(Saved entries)
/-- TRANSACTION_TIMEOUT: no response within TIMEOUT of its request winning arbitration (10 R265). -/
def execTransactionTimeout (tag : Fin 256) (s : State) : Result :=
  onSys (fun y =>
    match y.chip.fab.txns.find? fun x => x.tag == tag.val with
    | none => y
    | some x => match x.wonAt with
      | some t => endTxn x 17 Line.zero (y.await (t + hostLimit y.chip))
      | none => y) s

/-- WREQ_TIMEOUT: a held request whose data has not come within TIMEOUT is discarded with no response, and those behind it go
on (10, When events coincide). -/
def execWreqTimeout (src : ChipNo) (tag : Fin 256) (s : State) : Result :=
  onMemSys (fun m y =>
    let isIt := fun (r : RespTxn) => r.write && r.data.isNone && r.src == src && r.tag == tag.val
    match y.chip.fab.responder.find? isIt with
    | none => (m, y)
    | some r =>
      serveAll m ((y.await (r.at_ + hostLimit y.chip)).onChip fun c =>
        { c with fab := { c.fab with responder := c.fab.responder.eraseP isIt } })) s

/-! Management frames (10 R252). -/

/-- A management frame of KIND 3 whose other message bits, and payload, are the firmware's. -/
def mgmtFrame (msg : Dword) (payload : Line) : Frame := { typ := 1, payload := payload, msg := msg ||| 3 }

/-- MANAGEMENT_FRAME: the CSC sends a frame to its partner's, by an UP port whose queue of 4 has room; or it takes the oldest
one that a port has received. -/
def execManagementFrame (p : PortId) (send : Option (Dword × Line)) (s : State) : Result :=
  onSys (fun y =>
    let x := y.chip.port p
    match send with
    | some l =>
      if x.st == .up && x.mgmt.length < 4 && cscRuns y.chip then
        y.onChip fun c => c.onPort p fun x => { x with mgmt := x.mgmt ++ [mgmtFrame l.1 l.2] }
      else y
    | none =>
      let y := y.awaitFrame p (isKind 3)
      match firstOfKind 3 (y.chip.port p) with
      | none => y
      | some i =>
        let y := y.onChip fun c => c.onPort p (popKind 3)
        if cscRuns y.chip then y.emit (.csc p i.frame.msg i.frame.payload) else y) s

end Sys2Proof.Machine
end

What to do — Every entry is to be restated exactly, with no line dropped.

Reply to the exercise —
/-- TRANSACTION_TIMEOUT: no response within TIMEOUT of its request winning arbitration (10 R265). -/
def execTransactionTimeout (tag : Fin 256) (s : State) : Result :=
  onSys (fun y =>
    match y.chip.fab.txns.find? fun x => x.tag == tag.val with
    | none => y
    | some x => match x.wonAt with
      | some t => endTxn x 17 Line.zero (y.await (t + hostLimit y.chip))
      | none => y) s

/-- WREQ_TIMEOUT: a held request whose data has not come within TIMEOUT is discarded with no response, and those behind it go
on (10, When events coincide). -/
def execWreqTimeout (src : ChipNo) (tag : Fin 256) (s : State) : Result :=
  onMemSys (fun m y =>
    let isIt := fun (r : RespTxn) => r.write && r.data.isNone && r.src == src && r.tag == tag.val
    match y.chip.fab.responder.find? isIt with
    | none => (m, y)
    | some r =>
      serveAll m ((y.await (r.at_ + hostLimit y.chip)).onChip fun c =>
        { c with fab := { c.fab with responder := c.fab.responder.eraseP isIt } })) s

/-! Management frames (10 R252). -/

/-- A management frame of KIND 3 whose other message bits, and payload, are the firmware's. -/
def mgmtFrame (msg : Dword) (payload : Line) : Frame := { typ := 1, payload := payload, msg := msg ||| 3 }

/-- MANAGEMENT_FRAME: the CSC sends a frame to its partner's, by an UP port whose queue of 4 has room; or it takes the oldest
one that a port has received. -/
def execManagementFrame (p : PortId) (send : Option (Dword × Line)) (s : State) : Result :=
  onSys (fun y =>
    let x := y.chip.port p
    match send with
    | some l =>
      if x.st == .up && x.mgmt.length < 4 && cscRuns y.chip then
        y.onChip fun c => c.onPort p fun x => { x with mgmt := x.mgmt ++ [mgmtFrame l.1 l.2] }
      else y
    | none =>
      let y := y.awaitFrame p (isKind 3)
      match firstOfKind 3 (y.chip.port p) with
      | none => y
      | some i =>
        let y := y.onChip fun c => c.onPort p (popKind 3)
        if cscRuns y.chip then y.emit (.csc p i.frame.msg i.frame.payload) else y) s

end Sys2Proof.Machine
end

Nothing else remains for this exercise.